ABOUT THIS TASK:
In full and without deviation, write out the entries that follow.

DATA FOR ANALYSIS:
/-- DEPTH of a node (R287). -/
def State.depthOf (s : State) (n : Nat) : Nat := bits (s.dword n).toNat 15 13

/-- LAUNCH sD, sA (R121, R294): the entry is read at issue, the sequencer's own stores included; the core freezes from issue
+ 1 until the acceptance has been decided, and the sequence number lands at issue + 5.  The causes come in the order of R126;
those of NODE need its dword alone, which a fault of the entry's first bytes keeps from being read. -/
def execLaunch (d a : BitVec 6) (i : BitVec 3) (s : State) : Host.Outcome State Fault Refusal :=
  seqIssue (.launch d a i) i (fun s =>
    let c := s.ctx
    let addr := c.rs a.toNat
    let exceeds := c.sOver [d.toNat, a.toNat]
    let found := match s.reach addr 32 false with
      | .at .. => true
      | _ => false
    raise addr (notInHandler c)
      (reaching s addr 32 false (exceeds && !found) fun _ ls used =>
        let l := firstLoc ls
        let head := l.run 8
        let node := bits (leNat (head.map s.ownByte)) 51 0
        let badNode := !s.anyBad head && (nodeBad node || c.launch = 0
          || !(node = c.evNode || (node != c.launch && (s.lineage 9 node).contains c.launch))
          || s.effAsid node != c.asid.toNat || decide (s.depthOf node ≥ 7))
        let last := s.reach (addr + 128) 32 false
        -- of two causes 0x03 TFADDR names the window's or page's first
        raise addr [(last = .bad 0x03, 0x03)]
          (raise (BitVec.ofNat 64 node) [(badNode, 0x03)]
            (reaching s (addr + 128) 32 false exceeds fun _ ls2 used2 =>
              let l2 := firstLoc ls2
              -- the entry may cross a page of 64 KiB; its last 32 bytes are then on the second page
              let cut := 2 ^ 16 - addr.toNat % 2 ^ 16
              let locs := (List.range 160).map fun k =>
                if k < cut then { l with off := l.off + k } else { l2 with off := l2.off + k - 128 }
              if s.anyBad locs then .bad locs addr
              else .go { ctx := c, used := used ++ used2.filter (fun e => !used.contains e), seen := locs, late := true
                         script := [(c.tick 0 1, 1, .frz .launch),
                                    (c.tick 0 4, 4, .out (.launch d.toNat (locs.map s.ownByte) node))] })))) s

end Sys2Proof.Machine
end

ANSWER BOX:
/-- DEPTH of a node (R287). -/
def State.depthOf (s : State) (n : Nat) : Nat := bits (s.dword n).toNat 15 13

/-- LAUNCH sD, sA (R121, R294): the entry is read at issue, the sequencer's own stores included; the core freezes from issue
+ 1 until the acceptance has been decided, and the sequence number lands at issue + 5.  The causes come in the order of R126;
those of NODE need its dword alone, which a fault of the entry's first bytes keeps from being read. -/
def execLaunch (d a : BitVec 6) (i : BitVec 3) (s : State) : Host.Outcome State Fault Refusal :=
  seqIssue (.launch d a i) i (fun s =>
    let c := s.ctx
    let addr := c.rs a.toNat
    let exceeds := c.sOver [d.toNat, a.toNat]
    let found := match s.reach addr 32 false with
      | .at .. => true
      | _ => false
    raise addr (notInHandler c)
      (reaching s addr 32 false (exceeds && !found) fun _ ls used =>
        let l := firstLoc ls
        let head := l.run 8
        let node := bits (leNat (head.map s.ownByte)) 51 0
        let badNode := !s.anyBad head && (nodeBad node || c.launch = 0
          || !(node = c.evNode || (node != c.launch && (s.lineage 9 node).contains c.launch))
          || s.effAsid node != c.asid.toNat || decide (s.depthOf node ≥ 7))
        let last := s.reach (addr + 128) 32 false
        -- of two causes 0x03 TFADDR names the window's or page's first
        raise addr [(last = .bad 0x03, 0x03)]
          (raise (BitVec.ofNat 64 node) [(badNode, 0x03)]
            (reaching s (addr + 128) 32 false exceeds fun _ ls2 used2 =>
              let l2 := firstLoc ls2
              -- the entry may cross a page of 64 KiB; its last 32 bytes are then on the second page
              let cut := 2 ^ 16 - addr.toNat % 2 ^ 16
              let locs := (List.range 160).map fun k =>
                if k < cut then { l with off := l.off + k } else { l2 with off := l2.off + k - 128 }
              if s.anyBad locs then .bad locs addr
              else .go { ctx := c, used := used ++ used2.filter (fun e => !used.contains e), seen := locs, late := true
                         script := [(c.tick 0 1, 1, .frz .launch),
                                    (c.tick 0 4, 4, .out (.launch d.toNat (locs.map s.ownByte) node))] })))) s

end Sys2Proof.Machine
end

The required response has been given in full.